Stored data
/-- One Cornice line (R144 to R151). -/
structure Line where
  /-- Device clock of the start of the last SHOT or HOLD frame (R150); reset 0. -/
  lastFrame : Nat := 0
  /-- Device clock at which the last frame ended (R151); reset 0. -/
  frameEnd  : Nat := 0
  /-- Device clock at which the last reply window ends (R148); reset 0. -/
  windowEnd : Nat := 0
  /-- The READ or WRITE whose reply window is open (R148); reset none. -/
  pending   : Option Access := none
  deriving DecidableEq, Repr

/-- The proof shot of SERVICE.PROOF (R360). -/
structure ServProof where
  /-- String (R359). -/
  str    : Nat
  /-- Pattern index (R359). -/
  pat    : Nat
  /-- Mode code whose PROOF_W, PW and PCOST apply (R359). -/
  mode   : Nat
  /-- Chain time of its service grid slot (R360). -/
  slot   : Nat
  /-- Its SHOT frame has left, or its instant has passed without permission (R154, R360); reset 0. -/
  framed : Bool := false
  /-- The ledger's decision, once it has fallen: paid, or suppressed (R161, R360); reset none. -/
  paid   : Option Bool := none
  /-- None until the slot; then whether it was driven (R360). -/
  driven : Option Bool
  deriving DecidableEq, Repr

/-- The emission unit (R138 to R171). -/
structure Emit where
  /-- Emission word as written; 32 bits (R170); reset 0x1464_3C46. -/
  wordSet  : Word := 0x14643C46
  /-- Emission word in force; 32 bits (R170); reset 0x1464_3C46. -/
  word     : Word := 0x14643C46
  /-- String words as written; 32 bits each (R170); reset 0x00FC_4000. -/
  strSet   : Tab Word := []
  /-- String words in force; 32 bits each (R170); reset 0x00FC_4000. -/
  strWord  : Tab Word := []
  /-- The 64 strings. -/
  strs     : Tab Strng := []
  /-- Accesses owed to the heads, oldest first (R157, R165, R168, R170); reset empty. -/
  owed     : List Owed := []
  /-- The 8 Cornice lines. -/
  lines    : Tab Line := []
  /-- Share records of strings 0 to 63 and, as record 64, the device; 128 bits each (R163); reset 0. -/
  shares   : Tab (BitVec 128) := []
  /-- PATTERN[p] of each head as the device wrote it, by 64 × string + p; 16 bits each (R149, R152); reset 0xFFFF. -/
  patReg   : Tab (BitVec 16) := []
  /-- Levels of the emitter buckets, 1,024; 24 bits each (R160); reset 0. -/
  bEm      : Tab Nat := []
  /-- Levels of the string buckets, 64; 24 bits each (R160); reset 0. -/
  bStr     : Tab Nat := []
  /-- Level of the device bucket; 24 bits (R160); reset 0. -/
  bDev     : Nat := 0
  /-- Index of the refill tick last done: chain time divided by 6,400,000 (R160); reset 0. -/
  tick     : Nat := 0
  /-- Index of the refill tick whose refill has been applied: before a debit that came first in its cycle, or with the tick (R160); reset
  0. -/
  refilled : Nat := 0
  /-- Device clock of the last diagnosis of each emitter; 0 undefined, else clock + 1 (R166); reset undefined. -/
  diagAt   : Tab Nat := []
  /-- Emitters that run on half share from the next tick; 0 unless diagnosed and not aged (R160, R166): emitters diagnosed
  at the last tick; reset none. -/
  fullShare : Tab Bool := []
  /-- Slot of the column that the sequencer works on next (R154); reset 0. -/
  slot     : Nat := 0
  /-- The SHOT frame of that slot has been sent (R154); reset 0. -/
  framed   : Bool := false
  /-- The ledger decision of that slot has been taken (R154); reset 0. -/
  decided  : Bool := false
  /-- Strings debited for that slot; 64 bits (R154, R161); reset 0. -/
  debits   : BitVec 64 := 0
  /-- Strings whose shot in that slot is a proof; 64 bits (R154, R167); reset 0. -/
  proofs   : BitVec 64 := 0
  /-- Shunt pattern index of each string in that slot (R154); reset 0. -/
  pats     : Tab Nat := []
  /-- Slots of the column whose listening window a suppressed shot closed, by tile; bit per slot, 32 bits each (R38, R101, R161);
  reset 0. -/
  supCol   : Tab (BitVec 32) := []
  /-- Tiles whose windows are closed in the slot being fired; 64 bits (R38); reset 0. -/
  shut     : BitVec 64 := 0
  /-- Shots whose events entered the histograms in the column: the shots fired or listened to (R101); reset 0. -/
  shots    : Nat := 0
  /-- Chain time of the current shot instant, with its slot (R36, R82); reset none. -/
  shotAt   : Option (Nat × Nat) := none
  /-- Strings suppressed in the slot that the sequencer works on; 64 bits (R161); reset 0. -/
  supSlot  : BitVec 64 := 0
  /-- Strings driven in the last shot, until its ESNS check; 64 bits (R140, R154); reset 0. -/
  fired    : BitVec 64 := 0
  /-- SUPP of the slot report of the column in work; 32 bits (R315); reset 0. -/
  suppBits : BitVec 32 := 0
  /-- FIRED of that slot report; 32 bits (R315); reset 0. -/
  firedBits : BitVec 32 := 0
  /-- The proof shots of SERVICE.PROOF waiting, oldest first (R360); reset empty. -/
  service  : List ServProof := []
  deriving DecidableEq, Repr


/-! ### Sector engines and the schedule (08, 09) -/

/-- Where a result in flight lands (R207, R209). -/
inductive Dest where
  /-- A general register X. -/
  | x (r : Nat)
  /-- An accumulator A. -/
  | a (k : Nat)
  /-- An accumulator as ACCRD, ACCSUM and ACCNORM read it (R224). -/
  | ar (k : Nat)
  /-- A predicate P. -/
  | p (k : Nat)
  /-- An address generator's base. -/
  | gb (n : Nat)
  /-- An address generator's index. -/
  | gi (n : Nat)
  /-- An address generator's modifier. -/
  | gm (n : Nat)
  /-- An address generator's length. -/
  | gl (n : Nat)
  /-- An address generator's mode. -/
  | gd (n : Nat)
  /-- The block exponent. -/
  | bx
  /-- A byte of local data memory. -/
  | mem (addr : Nat)
  /-- A byte of the sector state memory. -/
  | state (addr : Nat)
  deriving DecidableEq, Repr

/-- A result in flight (R221). -/
structure Flight where
  /-- Cycle of the run at which it lands (R221). -/
  land : Nat
  /-- Where it lands. -/
  dst  : Dest
  /-- The value; 64 bits hold the widest (R222). -/
  val  : BitVec 64
  deriving DecidableEq, Repr

/-- One sector engine (R207). -/
structure Eng where
  /-- X0 to X31; 32 bits each (R207); reset 0. -/
  x     : Tab Word := []
  /-- A0 to A3; 48 bits each (R207); reset 0. -/
  a     : Tab (BitVec 48) := []
  /-- A0 to A3 as ACCRD, ACCSUM and ACCNORM read them, three cycles after the QMAC class writes them (R224); reset 0. -/
  ar    : Tab (BitVec 48) := []
  /-- P0 to P7; 8 bits (R207); reset P0 = 1, others 0. -/
  p     : BitVec 8 := 1
  /-- BX; 6 bits (R207); reset 31. -/
  bx    : BitVec 6 := 31
  /-- GB0 to GB3; 23 bits each (R207); reset 0. -/
  gb    : Tab (BitVec 23) := []
  /-- GI0 to GI3; 16 bits each (R207); reset 0. -/
  gi    : Tab (BitVec 16) := []
  /-- GM0 to GM3; 16 bits each, signed (R207); reset 0. -/
  gm    : Tab (BitVec 16) := []
  /-- GL0 to GL3; 16 bits each (R207); reset 1. -/
  gl    : Tab (BitVec 16) := []
  /-- GD0 to GD3; 2 bits each (R207); reset 0b00. -/
  gd    : Tab (BitVec 2) := []
  /-- LC0; 12 bits (R207); reset 0. -/
  lc0   : BitVec 12 := 0
  /-- LC1; 12 bits (R207); reset 0. -/
  lc1   : BitVec 12 := 0
  /-- ENG_STAT W1C fields SAT, PSN, DIVZ, ECC_CORR; 4 bits (R208); reset 0. -/
  stat  : BitVec 4 := 0
  /-- ENG_CK cycle in which a W1C field of ENG_STAT was last set, and the fields set in it (R7); reset 0. -/
  statAt  : Nat := 0
  /-- As `statAt`, the fields (R7); reset 0. -/
  statNew : BitVec 4 := 0
  /-- Local data memory, 64 KiB; an unlisted byte reads 0 (R206, R209); reset nothing listed. -/
  mem   : List Host.Cell := []
  /-- Results in flight, oldest issue first (R221); reset empty. -/
  fly   : List Flight := []
  /-- The engine issues bundles: it has started a run and not issued END (R205, R226); reset 0. -/
  run   : Bool := false
  /-- Rows of single operations drive the engine in this run (log entry 24); reset 0. -/
  stepped : Bool := false
  /-- END has been issued in the run (R247); reset 0. -/
  ended : Bool := false
  /-- Cycle of the run at which END was issued (R240, R496); reset 0. -/
  endAt : Nat := 0
  /-- Bundle index issued at cycle `pcAt` (R205, R226); reset 0. -/
  pc    : Nat := 0
  /-- Cycle of the run that `pc` belongs to (R205); reset 0. -/
  pcAt  : Nat := 0
  /-- First bundle of the body of loop 0 and 1 (R226); reset 0. -/
  body0 : Nat := 0
  /-- As `body0`, loop 1 (R226); reset 0. -/
  body1 : Nat := 0
  /-- First word of an unfinished record pair (R231); reset none. -/
  half  : Option (BitVec 64) := none
  /-- Far-port accesses and output words are discarded: the engine overran SLOT_END (R247); reset 0. -/
  cut   : Bool := false
  /-- Instruction bank 0, up to 256 bundles of 128 bits (R213, R215); reset zero. -/
  bank0 : List (BitVec 128) := []
  /-- Instruction bank 1 (R213, R215); reset zero. -/
  bank1 : List (BitVec 128) := []
  /-- IBANK: the active bank (R208, R213); reset -0. -/
  ibank : Bool := false
  deriving DecidableEq, Repr

/-- One sector (R203 to R232, R240). -/
structure Sector where
  /-- Sector state memory, 16 KiB; an unlisted byte reads 0 (R209, R211); reset -nothing listed. -/
  mem     : List Host.Cell := []
  /-- State-memory words to reload from the image at the next boundary, by address (R212); reset empty. -/
  reload  : List Nat := []
  /-- A run is in progress; chain time of the boundary that started it (R205); reset none. -/
  runFrom : Option Nat := none
  /-- Record words that have entered the port: entry cycle, logical engine, word, oldest first (R231); reset empty. -/
  words   : List (Nat × Nat × BitVec 64) := []
  /-- Summary words of the run: entry cycle at the port, and the bits CHANNEL_LOST and SUPPRESSED (R231, R232); reset empty. -/
  sums    : List (Nat × BitVec 2) := []
  /-- CHANNEL_LOST and SUPPRESSED of the run as the standard kernels find them, for a sector whose engines no row steps (R232, log entry
  24); 2 bits; reset 0. -/
  kern    : BitVec 2 := 0
  /-- Records of the column in processing are withheld (R233, R248); reset 0. -/
  lost    : Bool := false
  /-- Records are withheld until the device leaves RUN and DEGRADED RUN (R242, R479); reset 0. -/
  lostRun : Bool := false
  /-- Staged banks hold the next variant (R213); reset -1. -/
  staged  : Bool := true
  /-- Columns starting their slot before the staging completes are withheld (R213); reset 0. -/
  unstaged : Bool := false
  /-- Last END cycle of the last run (R240); reset -0. -/
  lastEnd : Nat := 0
  /-- Smallest margins to SLOT_END within the last 1 s: device clock and margin (R240); reset empty. -/
  margins : List (Nat × Int) := []
  /-- Mean λ of the regions that passed the gate in the last column, Q0.16 (R119); reset -0. -/
  ambient : Nat := 0
  /-- Guard faults while one mode's images run: logical engine, physical engine, device clock (R248); reset empty. -/
  guard   : List (Nat × Nat × Nat) := []
  /-- Logical engines whose guard faults no longer count (R248); reset empty. -/
  suspect : List Nat := []
  /-- Time that the calibration pulsers of the sector's tiles have run, completed runs, ticks (R87); reset 0. -/
  pulsed  : Nat := 0
  /-- Device clock at which the pulser run in progress began (R87); reset none. -/
  pulseAt : Option Nat := none
  deriving DecidableEq, Repr

/-- A schedule load in progress (R240). -/
structure Load where
  /-- PERSIST of the command (R240). -/
  persist : Bool
  /-- The file as it has arrived (R240). -/
  file    : List Byte
  /-- The transfer that brings it: four times the key of the entry, and the mailbox (R356). -/
  key     : Nat
  /-- TAG and port of the command, for EV_FLASH_WRITTEN (R373). -/
  tag     : BitVec 16
  /-- As `tag`: who sent it (R373). -/
  entry   : Entry
  /-- The whole file has arrived (R240, R356). -/
  whole   : Bool
  deriving DecidableEq, Repr

/-- The schedule store and its sets (R236 to R254). -/
structure SchedSt where
  /-- The schedule set in force, 4 MiB store; empty: none (R240); reset -empty. -/
  file    : List Byte := []
  /-- Mode blocks of the set in force, by mode code (R238); reset -empty. -/
  modes   : List (Nat × ModeBlock) := []
  /-- Sector images of the set in force, by store index (R42, R238); reset -empty. -/
  images  : List (Nat × SectorImage) := []
  /-- The chain plan slice of the set in force (R251); reset -none. -/
  slice   : Option Slice := none
  /-- Store indices damaged without a flash copy: they count as absent (R242); reset empty. -/
  damaged : List Nat := []
  /-- Modes that 0x300A or 0x3009 withdraws until the next accepted SCHED.LOAD; 8 bits (R242, R479); reset 0. -/
  withdrawn : BitVec 8 := 0
  /-- Parts under restore from flash: store index and the device clock at which the restore is due (R242); reset empty. -/
  restore : List (Nat × Nat) := []
  /-- The load in progress (R240); reset none. -/
  load    : Option Load := none
  /-- Last load result (R240, R366); reset -0. -/
  result  : Nat := 0
  /-- SET_ID reported: of the set in force; 32 bits (R366); reset -0. -/
  setId   : Word := 0
  /-- LIB_ID; 32 bits (R366); reset -0. -/
  libId   : Word := 0
  /-- Sweep period of the set in force, ticks; 0 without a set (R34); reset -0. -/
  sweep   : Nat := 0
  /-- FACETS of the set in force; 4 bits (R236); reset -0. -/
  facets  : Nat := 0
  /-- The 256 engines, by 32 × sector + physical engine (R203). -/
  engs    : Tab Eng := []
  /-- The 8 sectors. -/
  sectors : Tab Sector := []
  deriving DecidableEq, Repr


/-! ### Scanner drive and control loops (07) -/

/-- The state of an axis loop (R194). -/
inductive LoopState where
  | open_ | closing | closed | braking
  deriving DecidableEq, Repr

/-- How axis A brakes (R197). -/
inductive BrakeA where
  /-- istar = −IBRAKE under commutation (R197). -/
  | regen
  /-- PH_xH low, PH_xL high on all phases, after regenerative braking: stop condition w < 60 rpm for 100 ms (R197). -/
  | short
  /-- Phase short until BRAKE_TMAX (R197). -/
  | shortTmax
  /-- Coast: all PH low, until BRAKE_TMAX (R197). -/
  | coast
  deriving DecidableEq, Repr

/-- One phase of the bridge (R176, R178). -/
structure Phase where
  /-- PH_xH; 1 bit (R176); reset low. -/
  hi     : Bool := false
  /-- PH_xL; 1 bit (R176); reset low. -/
  lo     : Bool := false
  /-- Output that goes high after DEADTIME: some true PH_xH, some false PH_xL, and the device clock (R176); reset none. -/
  next   : Option (Bool × Nat) := none
  /-- Device clock of the last switching of the phase (R178); reset none. -/
  swAt   : Option Nat := none
  /-- Phase current at the last reading, mA (R176); reset -0. -/
  i      : Rat := 0
  deriving DecidableEq, Repr

/-- The repetitive controller of one axis (R190 to R193). -/
structure Rep where
  /-- The repetitive memory: REP_CELLS cells of signed 16-bit current, mA (R190); reset 0. -/
  m      : Tab Int := []
  /-- i_prev (R191); reset -0. -/
  iPrev  : Nat := 0
  /-- Learning ran in the previous period (R191); reset 0. -/
  learnt : Bool := false
  /-- u_rep (R191); reset -0. -/
  u      : Int := 0
  /-- Repetitive-memory errors counted in LOOP.STATUS; 16 bits (R193, R366); reset -0. -/
  errors : Nat := 0
  deriving DecidableEq, Repr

- AIM OF THE EXERCISE:
Which lines run from the one holding "R232); reset empty. -/" through the one holding "to R254). -/" in the records above? Repeat them exactly, both included, and nothing more.

- SOLUTION TO THE EXERCISE:
  /-- Summary words of the run: entry cycle at the port, and the bits CHANNEL_LOST and SUPPRESSED (R231, R232); reset empty. -/
  sums    : List (Nat × BitVec 2) := []
  /-- CHANNEL_LOST and SUPPRESSED of the run as the standard kernels find them, for a sector whose engines no row steps (R232, log entry
  24); 2 bits; reset 0. -/
  kern    : BitVec 2 := 0
  /-- Records of the column in processing are withheld (R233, R248); reset 0. -/
  lost    : Bool := false
  /-- Records are withheld until the device leaves RUN and DEGRADED RUN (R242, R479); reset 0. -/
  lostRun : Bool := false
  /-- Staged banks hold the next variant (R213); reset -1. -/
  staged  : Bool := true
  /-- Columns starting their slot before the staging completes are withheld (R213); reset 0. -/
  unstaged : Bool := false
  /-- Last END cycle of the last run (R240); reset -0. -/
  lastEnd : Nat := 0
  /-- Smallest margins to SLOT_END within the last 1 s: device clock and margin (R240); reset empty. -/
  margins : List (Nat × Int) := []
  /-- Mean λ of the regions that passed the gate in the last column, Q0.16 (R119); reset -0. -/
  ambient : Nat := 0
  /-- Guard faults while one mode's images run: logical engine, physical engine, device clock (R248); reset empty. -/
  guard   : List (Nat × Nat × Nat) := []
  /-- Logical engines whose guard faults no longer count (R248); reset empty. -/
  suspect : List Nat := []
  /-- Time that the calibration pulsers of the sector's tiles have run, completed runs, ticks (R87); reset 0. -/
  pulsed  : Nat := 0
  /-- Device clock at which the pulser run in progress began (R87); reset none. -/
  pulseAt : Option Nat := none
  deriving DecidableEq, Repr

/-- A schedule load in progress (R240). -/
structure Load where
  /-- PERSIST of the command (R240). -/
  persist : Bool
  /-- The file as it has arrived (R240). -/
  file    : List Byte
  /-- The transfer that brings it: four times the key of the entry, and the mailbox (R356). -/
  key     : Nat
  /-- TAG and port of the command, for EV_FLASH_WRITTEN (R373). -/
  tag     : BitVec 16
  /-- As `tag`: who sent it (R373). -/
  entry   : Entry
  /-- The whole file has arrived (R240, R356). -/
  whole   : Bool
  deriving DecidableEq, Repr

/-- The schedule store and its sets (R236 to R254). -/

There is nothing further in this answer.